# Has anyone been on the sun £9.50 holiday with there dogs?



## Balto-x (Nov 7, 2010)

Hi 
Like the title says I'm looking for dog friendly the sun holiday places as the sun foray let u no if u can take a dog or not! Katie xx


----------



## kiara (Jun 2, 2009)

Hi 
i have, i go to the orchards holiday park in clacton.
you can only go in a 'silver' caravan with dogs. me, kids and dogs love it there and go every year.


----------



## Balto-x (Nov 7, 2010)

Thanks Il have a look x


----------



## kaisa624 (Mar 5, 2010)

Yes, we went to a park in Weymouth, however taking Holly was more expensive than the booking itself...

Most of the parks have websites, and you have to book without the dog, and then phone up and tell them what dog you have etc, as some only take certain sizes/breeds.


----------



## Balto-x (Nov 7, 2010)

Ahhh ok we might struggle lol we have an alaskan malamute! He will only be 7 months old when we plan To go so not to big x


----------



## momentofmadness (Jul 19, 2008)

Yeah collect the sun vouchers then when you get your offer you upgrade x


----------



## XxZoexX (Sep 8, 2010)

Was talking about this to AngelBlue t'other day funnily enough, She has but said you have to get in early to get the dog friendly places, they go uber quick


----------



## Balto-x (Nov 7, 2010)

Ahhh ok lol we want to go some where by the sea but is going to be quiet lol it's only for the four days we are of to the Maldives October for our 21sts xx


----------



## momentofmadness (Jul 19, 2008)

Balto-x said:


> Ahhh ok lol we want to go some where by the sea but is going to be quiet lol it's only for the four days we are of to the Maldives October for our 21sts xx


My nan saved for me and the kids the other year.. we went end of sept for 3 nights.. we had a great time.. and we were by th sea..


----------



## CheekoAndCo (Jun 17, 2009)

I was thinking of booking one so we could go to a champion show without paying the stupid prices for dogs at travel lodge. Not spoke to mum about it yet


----------



## Balto-x (Nov 7, 2010)

Are the beaches dog friendly? Because our balto likes a swim  xx


----------



## momentofmadness (Jul 19, 2008)

I suppose it depends wher eyou go.. I didn't take my dogs just know you can..


----------



## EmCHammer (Dec 28, 2009)

I pick four parks which have spoken to before hand to check that they will take dogs and also how much etc and if OK to upgrade afterwards...
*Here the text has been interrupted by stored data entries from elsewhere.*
-- ==== Sys2Proof/Certificates/Slice0/Obligations.lean ====
section
/-! DEFINITION. The statements for the provers. Each takes the rules of the spec that its docstring names. -/

namespace Sys2Proof.Claims

open Sys2Proof.Machine

/-! ## How a statement says that an instruction completes -/

/-- The word is well formed and nothing stops it before its effect: the version, privilege, the unit, the names it uses (R64), bad
cells among its sources (R375), a rounding mode that %frm may not give (R89). Of `D` only what the checks look at matters. -/
abbrev Passes (i : Instr) (D : Desc) (s : State) : Prop := i.wf = true ∧ D.clear s

/-- The batch's instruction is complete with effect `t`, and every member continues behind it (R48). -/
def Done (i : Instr) (len : Nat) (s t : State) : Prop := exec i s = .next (t.unblocked.advance s.batch len)

/-- The effect of a uniform word under its quire predicate; with the predicate false it only advances (R54). -/
def DoneU (i : Instr) (pr : BitVec 3) (neg : Bool) (len : Nat) (s t : State) : Prop :=
  Done i len s (if s.kActive pr neg then t else s)

/-- The batch blocks at its instruction with what has happened before in `t`, and keeps the record of the trap that the wait may still end
in (R22, R319). -/
def Blocks (i : Instr) (k : WaitKind) (len : Nat) (s t : State) : Prop :=
  ∃ r : Trap, r.epc = s.pc ∧ r.len = len ∧ exec i s = .next (t.block k len r)

/-- What follows a release at a scope, where the word has one: it blocks while the release cannot complete, and otherwise its effect comes
in the state behind the release (R207). -/
def Behind (i : Instr) (len : Nat) (rel : Bool) (scope : Nat) (s t : State) (P : State → Prop) : Prop :=
  ((rel && t.releaseBlocked t.q.uid t.fol.die scope) = true → Blocks i (.flush scope) len s t)
  ∧ ((rel && t.releaseBlocked t.q.uid t.fol.die scope) = false → P (if rel then t.releaseAt scope else t))

/-- What the checks look at in a lane word. -/
abbrev laneWord (op : Nat) (x : LArgs) (uses : List Use) : Desc :=
  { uni := false, op := op, len := x.len, pr := x.pr, neg := x.neg, uses := uses }
/-- What the checks look at in a uniform word. -/
abbrev uniWord (op : Nat) (x : UArgs) (uses : List Use) : Desc :=
  { uni := true, op := op, len := x.len, pr := x.pr, neg := x.neg, uses := uses }

/-- Every active lane writes its value to the destination and the latch (R35, R36). -/
def lanesWritten (s : State) (x : LArgs) (w : Nat) (l : Latch) (g : Fibre → Nat) : State :=
  s.writeLanes x.d w (some l) ((s.active x.pr x.neg).map (fun f => (f.lane, g f)))

/-- The immediate of the forms whose second source is an amount, a control word or a lane: imm32 as it stands. -/
def rawImm (x : LArgs) (o : IF) : LArgs := { x with b := .imm (o.imm.setWidth 64) }
/-- The same for a uniform word. -/
def rawImmU (x : UArgs) (o : IF) : UArgs := { x with b := .imm (o.imm.setWidth 64) }

/-! ## Integer lane words (05) -/

/-- An arithmetic lane word: Ext(Fit(f(Val a, Val b, Val c))) in every active lane, and lint (R98, R102, R104). -/
def Arith (i : Instr) (op : Nat) (f : Int → Int → Int → Int) (third : Bool) (x : LArgs) (s : State) : Prop :=
  let t := laneTy x.ty
  let w := wrOf t
  Passes i (laneWord op x ([.dst x.d w, .src x.a w] ++ x.b.use w ++ (if third then [.src x.c w] else []))) s →
    Done i x.len s (lanesWritten s x w .int (fun g =>
      extTo (fit (f (patVal t (s.rd g x.a w)) (patVal t (s.arg g x.b w)) (patVal t (s.rd g x.c w))) t x.sat) t w))

/-- The product of `mul`: with HI the high part, ⌊xy / 2^W⌋ (R102). -/
def product (x : LArgs) (a b _c : Int) : Int := if x.hi then a * b / 2 ^ (laneTy x.ty).w else a * b

/-- A bitwise lane word on W-bit patterns (R104). -/
def Bitwise (i : Instr) (g : (w : Nat) → BitVec w → BitVec w → BitVec w) (x : LArgs) (s : State) : Prop :=
  let t := laneTy x.ty
  let w := wrOf t
  Passes i (laneWord 0x08 x ([.dst x.d w, .src x.a w] ++ x.b.use w)) s →
    Done i x.len s (lanesWritten s x w .int (fun f =>
      extTo (g t.w (BitVec.ofNat t.w (s.rd f x.a w)) (BitVec.ofNat t.w (s.arg f x.b w))).toNat t w))

/-- `not`, `neg` and `abs`: one source (R104). -/
def Unary (i : Instr) (g : (t : ITy) → Nat → Nat) (x : LArgs) (s : State) : Prop :=
  let t := laneTy x.ty
  let w := wrOf t
  Passes i (laneWord 0x09 x [.dst x.d w, .src x.a w]) s →
    Done i x.len s (lanesWritten s x w .int (fun f => extTo (g t (s.rd f x.a w)) t w))

/-- A shift: the amount is one register or imm32 (R105). -/
def Shift (i : Instr) (g : (w : Nat) → BitVec w → Nat → BitVec w) (x : LArgs) (s : State) : Prop :=
  let t := laneTy x.ty
  let w := wrOf t
  Passes i (laneWord 0x0A x ([.dst x.d w, .src x.a w] ++ x.b.use 32)) s →
    Done i x.len s (lanesWritten s x w .int (fun f =>
      extTo (g t.w (BitVec.ofNat t.w (s.rd f x.a w)) (s.arg f x.b 32)).toNat t w))

/-- A count of bits: a 32-bit result of the W-bit pattern (R106). -/
def Count (i : Instr) (g : (w : Nat) → BitVec w → Nat) (x : LArgs) (s : State) : Prop :=
  let t := laneTy x.ty
  Passes i (laneWord 0x0B x [.dst x.d 32, .src x.a (wrOf t)]) s →
    Done i x.len s (lanesWritten s x 32 .int (fun f => g t.w (BitVec.ofNat t.w (s.rd f x.a (wrOf t)))))

/-- The number of trailing zero bits, from the lowest bit that is set (R106). -/
def trailing (w : Nat) (v : BitVec w) : Nat := ((List.range w).find? (fun k => v.getLsbD k)).getD w
/-- The number of leading zero bits (R106). -/
def leading (w : Nat) (v : BitVec w) : Nat := ((List.range w).find? (fun k => v.getMsbD k)).getD w
/-- The number of bits that are set (R106). -/
def ones (w : Nat) (v : BitVec w) : Nat := ((List.range w).filter (fun k => v.getLsbD k)).length

/-- pos and len of a control word (R107). -/
def ctlPos (q : Nat) : Nat := q % 64
/-- len, at most W. -/
def ctlLen (q w : Nat) : Nat := min (q / 256 % 128) w

/-- A lane word that copies a value of `w` bits chosen for each lane. -/
def Moves (i : Instr) (op : Nat) (w : Nat) (uses : List Use) (x : LArgs) (g : Fibre → Nat) (s : State) : Prop :=
  Passes i (laneWord op x uses) s → Done i x.len s (lanesWritten s x w .int g)

/-- The lane a `shfl` reads (R112): idx, up, sub-group, xor. -/
def shflFrom (mode l y : Nat) : Nat :=
  match mode with
  | 0 => y % 32
  | 1 => (l + y) % 32
  | 2 => l / 2 ^ min (y % 8) 5 * 2 ^ min (y % 8) 5 + y / 8 % 32 % 2 ^ min (y % 8) 5
  | _ => l ^^^ (y % 32)

/-- A `shfl`: the value of the source lane where that fibre is active, else the lane's own (R112). -/
def Shuffles (i : Instr) (mode w : Nat) (x : LArgs) (s : State) : Prop :=
  Moves i 0x28 w ([.dst x.d w, .src x.a w] ++ x.b.use 32) x (fun f =>
    match (s.active x.pr x.neg).find? (fun g => g.lane = shflFrom mode f.lane (s.arg f x.b 32)) with
    | some g => s.rd g x.a w
    | none => s.rd f x.a w) s

/-- `cmp`: the predicate pd takes COND combined with its old value; no latch is written (R99, R108). -/
def Compares (i : Instr) (comb : Nat) (x : LArgs) (s : State) : Prop :=
  let t := laneTy x.ty
  let w := wrOf t
  let pd := x.dn % 8
  Passes i (laneWord 0x0D x ([.below x.dn 64, .src x.a w] ++ x.b.use w)) s →
    Done i x.len s (s.writePreds pd ((s.active x.pr x.neg).map (fun f =>
      let a := patVal t (s.rd f x.a w)
      let b := patVal t (s.arg f x.b w)
      let c : Bool := match x.dn / 8 % 8 with
        | 0 => a == b | 1 => a != b | 2 => decide (a < b) | 3 => decide (a ≤ b) | 4 => decide (a > b) | 5 => decide (a ≥ b)
        | _ => (BitVec.ofNat t.w (s.rd f x.a w) &&& BitVec.ofNat t.w (s.arg f x.b w)) != 0
      (f.lane, match comb with | 1 => f.pred pd && c | 2 => f.pred pd || c | _ => c))))

/-- A division whose divisors are not zero in any active lane: the quotient truncated towards zero, or what remains (R103). -/
def Divides (i : Instr) (op : Nat) (f : Int → Int → Int) (x : LArgs) (s : State) : Prop :=
  let t := laneTy x.ty
  let w := wrOf t
  Passes i (laneWord op x ([.dst x.d w, .src x.a w] ++ x.b.use w)) s →
    (∀ g ∈ s.active x.pr x.neg, patVal t (s.arg g x.b w) ≠ 0) →
    Done i x.len s (lanesWritten s x w .int (fun g =>
      extTo (fit (f (patVal t (s.rd g x.a w)) (patVal t (s.arg g x.b w))) t x.sat) t w))

/-- A zero divisor in some active lane: the word traps with 0x008, %elanes names the lanes with a zero divisor, and no lane is
written (R103, R370): the quire is held, with what the trap registers and the record's head say. -/
def DivTraps (i : Instr) (op : Nat) (x : LArgs) (s : State) : Prop :=
  let t := laneTy x.ty
  let w := wrOf t
  let zeros := (s.active x.pr x.neg).filter (fun f => patVal t (s.arg f x.b w) = 0)
  Passes i (laneWord op x ([.dst x.d w, .src x.a w] ++ x.b.use w)) s → zeros ≠ [] →
    ∃ r : Trap, r.code = 0x008 ∧ r.epc = s.pc ∧ r.elanes = laneMask zeros ∧ r.eaddr = 0
      ∧ exec i s = .next (s.unblocked.takeTrap r)

end Sys2Proof.Claims

open Sys2Proof Sys2Proof.Machine Sys2Proof.Claims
The Sun says you can't but its easy enough to organise with the park directly afterwards as long as you have picked a dog friendly one.

As someone else said tho sometimes the dogs are more expensive than the break! got a catalogue last night for John Fowler parks, came with the news of the world had to buy to get my tokens and dogs there are 40 a week!! each.

Never had any problems with my two; more than two and you may do or just had something ask me if they were one of the banned breeds/ wolf hybrids at another.


----------



## Sam alan (Apr 1, 2017)

We go to preserve sands wales, it's brilliant for dogs, we have 2, 1being a American bull dog, it's £25 per dog through sun


----------